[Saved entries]
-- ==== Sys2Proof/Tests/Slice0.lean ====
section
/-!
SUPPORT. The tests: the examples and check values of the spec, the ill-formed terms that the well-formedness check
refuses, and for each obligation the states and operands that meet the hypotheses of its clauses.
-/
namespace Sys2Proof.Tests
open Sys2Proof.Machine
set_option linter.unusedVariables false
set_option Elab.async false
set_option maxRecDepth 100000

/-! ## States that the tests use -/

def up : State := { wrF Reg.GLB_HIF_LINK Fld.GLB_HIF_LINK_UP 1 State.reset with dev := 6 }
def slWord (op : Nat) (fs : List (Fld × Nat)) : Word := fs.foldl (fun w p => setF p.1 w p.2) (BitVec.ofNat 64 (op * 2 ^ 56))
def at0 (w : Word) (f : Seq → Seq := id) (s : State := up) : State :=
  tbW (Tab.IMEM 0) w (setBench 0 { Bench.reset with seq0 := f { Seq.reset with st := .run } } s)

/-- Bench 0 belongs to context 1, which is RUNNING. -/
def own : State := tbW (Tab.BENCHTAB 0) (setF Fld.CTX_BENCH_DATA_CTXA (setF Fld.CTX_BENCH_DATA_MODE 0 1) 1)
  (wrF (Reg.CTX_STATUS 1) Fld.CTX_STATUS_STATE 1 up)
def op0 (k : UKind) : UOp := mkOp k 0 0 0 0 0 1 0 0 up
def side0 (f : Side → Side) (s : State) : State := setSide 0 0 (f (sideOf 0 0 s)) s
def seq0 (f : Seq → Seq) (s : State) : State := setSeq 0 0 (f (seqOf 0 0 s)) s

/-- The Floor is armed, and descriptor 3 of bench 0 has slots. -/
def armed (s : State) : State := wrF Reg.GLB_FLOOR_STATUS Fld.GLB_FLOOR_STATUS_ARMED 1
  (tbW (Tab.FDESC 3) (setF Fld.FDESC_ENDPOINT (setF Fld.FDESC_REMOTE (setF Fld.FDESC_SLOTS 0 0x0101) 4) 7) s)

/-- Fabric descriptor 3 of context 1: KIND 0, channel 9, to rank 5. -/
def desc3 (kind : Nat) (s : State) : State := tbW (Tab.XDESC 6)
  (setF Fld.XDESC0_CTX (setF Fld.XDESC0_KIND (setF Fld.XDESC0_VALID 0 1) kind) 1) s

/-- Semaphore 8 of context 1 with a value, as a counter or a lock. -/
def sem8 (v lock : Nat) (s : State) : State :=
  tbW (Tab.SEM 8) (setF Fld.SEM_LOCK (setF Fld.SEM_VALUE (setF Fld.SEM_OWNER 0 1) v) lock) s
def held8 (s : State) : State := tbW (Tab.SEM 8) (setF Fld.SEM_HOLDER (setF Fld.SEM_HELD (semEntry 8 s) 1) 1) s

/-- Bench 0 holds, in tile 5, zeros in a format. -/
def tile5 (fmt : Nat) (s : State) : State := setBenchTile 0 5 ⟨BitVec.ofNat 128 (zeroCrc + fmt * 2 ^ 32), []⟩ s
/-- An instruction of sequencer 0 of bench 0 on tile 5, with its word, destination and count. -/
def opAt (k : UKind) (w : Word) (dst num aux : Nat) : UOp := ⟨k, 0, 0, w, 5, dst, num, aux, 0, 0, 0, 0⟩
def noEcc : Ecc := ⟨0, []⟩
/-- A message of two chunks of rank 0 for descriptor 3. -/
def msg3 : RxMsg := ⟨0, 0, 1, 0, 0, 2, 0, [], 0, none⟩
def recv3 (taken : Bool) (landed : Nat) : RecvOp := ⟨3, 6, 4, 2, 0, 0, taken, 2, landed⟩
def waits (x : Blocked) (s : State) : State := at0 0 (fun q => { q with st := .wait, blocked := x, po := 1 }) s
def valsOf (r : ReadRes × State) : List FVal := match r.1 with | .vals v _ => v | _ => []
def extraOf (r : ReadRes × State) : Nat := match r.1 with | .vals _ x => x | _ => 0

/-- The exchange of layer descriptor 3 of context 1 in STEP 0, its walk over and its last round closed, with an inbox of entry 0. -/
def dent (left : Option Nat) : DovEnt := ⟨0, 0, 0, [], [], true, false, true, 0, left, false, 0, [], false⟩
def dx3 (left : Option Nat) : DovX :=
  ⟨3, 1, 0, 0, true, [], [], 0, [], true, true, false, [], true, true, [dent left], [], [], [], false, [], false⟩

==

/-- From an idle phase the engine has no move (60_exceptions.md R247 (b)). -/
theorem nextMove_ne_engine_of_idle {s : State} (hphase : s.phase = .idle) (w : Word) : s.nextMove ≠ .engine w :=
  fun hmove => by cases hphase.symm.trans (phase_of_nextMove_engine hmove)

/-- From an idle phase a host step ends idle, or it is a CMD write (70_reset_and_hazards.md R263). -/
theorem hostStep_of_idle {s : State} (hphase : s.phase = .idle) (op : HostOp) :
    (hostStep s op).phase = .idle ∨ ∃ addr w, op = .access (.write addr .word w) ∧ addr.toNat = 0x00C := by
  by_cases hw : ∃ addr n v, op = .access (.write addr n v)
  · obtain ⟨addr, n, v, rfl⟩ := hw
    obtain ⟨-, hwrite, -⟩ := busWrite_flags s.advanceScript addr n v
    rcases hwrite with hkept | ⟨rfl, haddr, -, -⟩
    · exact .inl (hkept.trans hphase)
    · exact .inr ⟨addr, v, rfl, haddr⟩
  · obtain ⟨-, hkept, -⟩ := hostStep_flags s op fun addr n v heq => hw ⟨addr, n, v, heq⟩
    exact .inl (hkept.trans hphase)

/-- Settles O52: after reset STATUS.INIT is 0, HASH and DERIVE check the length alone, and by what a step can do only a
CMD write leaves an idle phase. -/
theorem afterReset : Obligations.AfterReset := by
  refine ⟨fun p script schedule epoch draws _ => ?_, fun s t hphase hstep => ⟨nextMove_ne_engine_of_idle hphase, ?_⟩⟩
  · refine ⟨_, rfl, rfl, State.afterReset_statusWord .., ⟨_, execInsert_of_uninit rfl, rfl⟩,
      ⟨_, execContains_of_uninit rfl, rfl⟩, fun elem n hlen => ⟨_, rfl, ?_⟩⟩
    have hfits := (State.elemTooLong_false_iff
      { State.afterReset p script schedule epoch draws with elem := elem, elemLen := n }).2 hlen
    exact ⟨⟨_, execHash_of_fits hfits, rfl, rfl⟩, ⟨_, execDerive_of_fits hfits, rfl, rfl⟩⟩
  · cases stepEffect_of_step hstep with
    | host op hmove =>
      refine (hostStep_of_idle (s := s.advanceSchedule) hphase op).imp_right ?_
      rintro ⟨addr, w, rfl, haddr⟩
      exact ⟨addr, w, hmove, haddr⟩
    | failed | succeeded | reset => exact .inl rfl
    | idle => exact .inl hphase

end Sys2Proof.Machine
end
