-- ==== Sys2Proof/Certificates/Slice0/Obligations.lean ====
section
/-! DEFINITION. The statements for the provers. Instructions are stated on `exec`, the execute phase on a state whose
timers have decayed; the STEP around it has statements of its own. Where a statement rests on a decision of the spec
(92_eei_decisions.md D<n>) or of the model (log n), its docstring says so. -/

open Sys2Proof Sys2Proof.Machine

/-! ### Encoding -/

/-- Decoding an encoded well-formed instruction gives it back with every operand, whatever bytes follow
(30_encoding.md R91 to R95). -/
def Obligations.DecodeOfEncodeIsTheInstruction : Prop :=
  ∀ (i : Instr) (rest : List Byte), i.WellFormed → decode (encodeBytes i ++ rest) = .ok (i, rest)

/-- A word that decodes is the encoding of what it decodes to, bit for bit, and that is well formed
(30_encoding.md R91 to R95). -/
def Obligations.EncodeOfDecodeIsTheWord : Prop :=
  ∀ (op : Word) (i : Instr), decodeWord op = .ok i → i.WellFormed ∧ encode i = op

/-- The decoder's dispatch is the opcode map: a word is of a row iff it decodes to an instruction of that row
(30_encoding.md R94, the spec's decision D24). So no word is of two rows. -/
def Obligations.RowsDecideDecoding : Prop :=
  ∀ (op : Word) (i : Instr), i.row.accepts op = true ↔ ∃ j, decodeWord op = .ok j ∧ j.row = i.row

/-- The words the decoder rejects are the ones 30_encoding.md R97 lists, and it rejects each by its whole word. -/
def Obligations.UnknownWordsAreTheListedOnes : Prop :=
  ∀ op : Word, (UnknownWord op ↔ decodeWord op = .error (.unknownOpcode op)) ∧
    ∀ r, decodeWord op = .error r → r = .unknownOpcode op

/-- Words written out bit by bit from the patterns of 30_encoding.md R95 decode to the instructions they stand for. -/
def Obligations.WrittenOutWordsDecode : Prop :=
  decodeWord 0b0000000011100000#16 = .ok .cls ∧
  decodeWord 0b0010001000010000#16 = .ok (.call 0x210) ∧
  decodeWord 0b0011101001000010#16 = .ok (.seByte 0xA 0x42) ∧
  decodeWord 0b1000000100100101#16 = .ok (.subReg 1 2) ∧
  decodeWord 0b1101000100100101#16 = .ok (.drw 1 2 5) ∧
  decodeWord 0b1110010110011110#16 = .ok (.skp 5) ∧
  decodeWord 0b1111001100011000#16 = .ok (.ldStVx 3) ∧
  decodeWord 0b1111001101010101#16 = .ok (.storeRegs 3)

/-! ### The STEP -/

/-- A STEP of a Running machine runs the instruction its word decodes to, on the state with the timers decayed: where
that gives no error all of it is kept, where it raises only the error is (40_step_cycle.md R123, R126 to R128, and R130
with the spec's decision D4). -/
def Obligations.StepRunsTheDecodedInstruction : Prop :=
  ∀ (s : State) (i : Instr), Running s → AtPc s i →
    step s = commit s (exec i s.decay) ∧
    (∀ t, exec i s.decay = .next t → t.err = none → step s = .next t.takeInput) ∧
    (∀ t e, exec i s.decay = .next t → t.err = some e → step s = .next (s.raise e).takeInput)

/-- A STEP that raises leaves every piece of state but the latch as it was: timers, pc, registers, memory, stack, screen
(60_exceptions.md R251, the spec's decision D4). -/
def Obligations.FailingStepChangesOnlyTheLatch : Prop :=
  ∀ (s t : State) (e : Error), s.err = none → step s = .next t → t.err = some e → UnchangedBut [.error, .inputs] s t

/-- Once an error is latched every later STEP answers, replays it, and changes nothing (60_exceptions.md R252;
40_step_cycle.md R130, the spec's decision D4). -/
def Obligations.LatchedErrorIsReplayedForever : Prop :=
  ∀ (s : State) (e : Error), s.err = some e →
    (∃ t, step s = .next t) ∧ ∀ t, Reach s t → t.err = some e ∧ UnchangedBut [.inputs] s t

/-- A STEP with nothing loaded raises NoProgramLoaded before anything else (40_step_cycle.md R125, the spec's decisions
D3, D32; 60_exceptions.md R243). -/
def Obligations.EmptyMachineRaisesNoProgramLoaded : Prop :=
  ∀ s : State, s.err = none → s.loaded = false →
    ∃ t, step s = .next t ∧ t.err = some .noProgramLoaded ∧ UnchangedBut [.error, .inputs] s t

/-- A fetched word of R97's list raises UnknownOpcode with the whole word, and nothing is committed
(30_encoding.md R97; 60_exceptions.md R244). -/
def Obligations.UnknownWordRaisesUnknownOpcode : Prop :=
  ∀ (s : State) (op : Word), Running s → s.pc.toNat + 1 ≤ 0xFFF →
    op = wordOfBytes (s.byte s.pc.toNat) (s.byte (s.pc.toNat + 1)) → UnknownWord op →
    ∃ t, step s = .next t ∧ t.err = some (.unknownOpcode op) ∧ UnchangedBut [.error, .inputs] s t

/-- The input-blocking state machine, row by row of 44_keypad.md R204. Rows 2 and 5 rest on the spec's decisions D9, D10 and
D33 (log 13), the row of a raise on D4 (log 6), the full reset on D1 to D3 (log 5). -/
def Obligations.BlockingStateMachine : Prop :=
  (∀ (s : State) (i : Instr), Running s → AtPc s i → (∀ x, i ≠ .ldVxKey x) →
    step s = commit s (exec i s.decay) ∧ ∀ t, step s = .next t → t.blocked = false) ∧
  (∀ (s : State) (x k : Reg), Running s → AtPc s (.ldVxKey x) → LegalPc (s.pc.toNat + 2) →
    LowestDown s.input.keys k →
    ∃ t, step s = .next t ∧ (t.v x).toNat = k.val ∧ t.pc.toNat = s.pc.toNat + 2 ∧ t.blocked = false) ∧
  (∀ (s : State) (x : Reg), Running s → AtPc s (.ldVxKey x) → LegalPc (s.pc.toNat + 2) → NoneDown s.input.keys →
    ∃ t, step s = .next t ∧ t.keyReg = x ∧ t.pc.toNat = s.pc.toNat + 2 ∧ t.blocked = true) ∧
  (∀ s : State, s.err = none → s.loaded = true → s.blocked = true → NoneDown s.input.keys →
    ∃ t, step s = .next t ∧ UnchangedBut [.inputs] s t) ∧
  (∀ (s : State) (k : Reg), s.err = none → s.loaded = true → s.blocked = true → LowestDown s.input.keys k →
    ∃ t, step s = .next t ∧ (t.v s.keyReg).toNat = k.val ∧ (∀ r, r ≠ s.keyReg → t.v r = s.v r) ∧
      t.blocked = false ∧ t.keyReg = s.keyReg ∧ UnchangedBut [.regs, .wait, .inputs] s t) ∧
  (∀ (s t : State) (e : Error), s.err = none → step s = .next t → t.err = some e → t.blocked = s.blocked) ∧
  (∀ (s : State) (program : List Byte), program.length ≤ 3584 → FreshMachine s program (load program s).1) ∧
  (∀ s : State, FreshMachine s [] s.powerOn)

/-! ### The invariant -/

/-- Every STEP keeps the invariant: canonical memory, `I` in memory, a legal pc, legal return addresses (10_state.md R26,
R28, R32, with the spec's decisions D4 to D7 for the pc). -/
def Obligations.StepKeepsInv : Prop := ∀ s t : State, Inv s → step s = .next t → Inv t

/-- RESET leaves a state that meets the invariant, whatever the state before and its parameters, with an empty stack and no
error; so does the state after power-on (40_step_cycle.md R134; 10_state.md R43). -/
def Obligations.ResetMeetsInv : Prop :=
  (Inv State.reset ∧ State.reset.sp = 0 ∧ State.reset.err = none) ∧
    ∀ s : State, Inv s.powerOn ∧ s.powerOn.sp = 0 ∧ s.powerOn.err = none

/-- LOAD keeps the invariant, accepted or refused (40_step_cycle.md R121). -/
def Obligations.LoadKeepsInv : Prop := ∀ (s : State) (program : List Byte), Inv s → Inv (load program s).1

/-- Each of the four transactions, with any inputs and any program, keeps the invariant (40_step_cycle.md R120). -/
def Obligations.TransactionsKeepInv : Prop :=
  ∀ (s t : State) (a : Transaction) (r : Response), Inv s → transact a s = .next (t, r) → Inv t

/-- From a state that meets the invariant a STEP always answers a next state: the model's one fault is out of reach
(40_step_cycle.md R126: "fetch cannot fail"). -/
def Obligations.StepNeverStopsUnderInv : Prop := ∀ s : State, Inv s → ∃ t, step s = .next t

* [WHAT YOU HAVE TO DO] Reproduce the entries above exactly, but only the lines between the line holding "-- ==== Sys2Proof/Tests/Slice0.lean" and the line holding "def up : State", inclusive.

* [ANSWER BOX]
-- ==== Sys2Proof/Tests/Slice0.lean ====
section
/-!
SUPPORT. The tests: the examples and check values of the spec, the ill-formed terms that the well-formedness check
refuses, and for each obligation the states and operands that meet the hypotheses of its clauses.
-/
namespace Sys2Proof.Tests
open Sys2Proof.Machine
set_option linter.unusedVariables false
set_option Elab.async false
set_option maxRecDepth 100000

/-! ## States that the tests use -/

def up : State := { wrF Reg.GLB_HIF_LINK Fld.GLB_HIF_LINK_UP 1 State.reset with dev := 6 }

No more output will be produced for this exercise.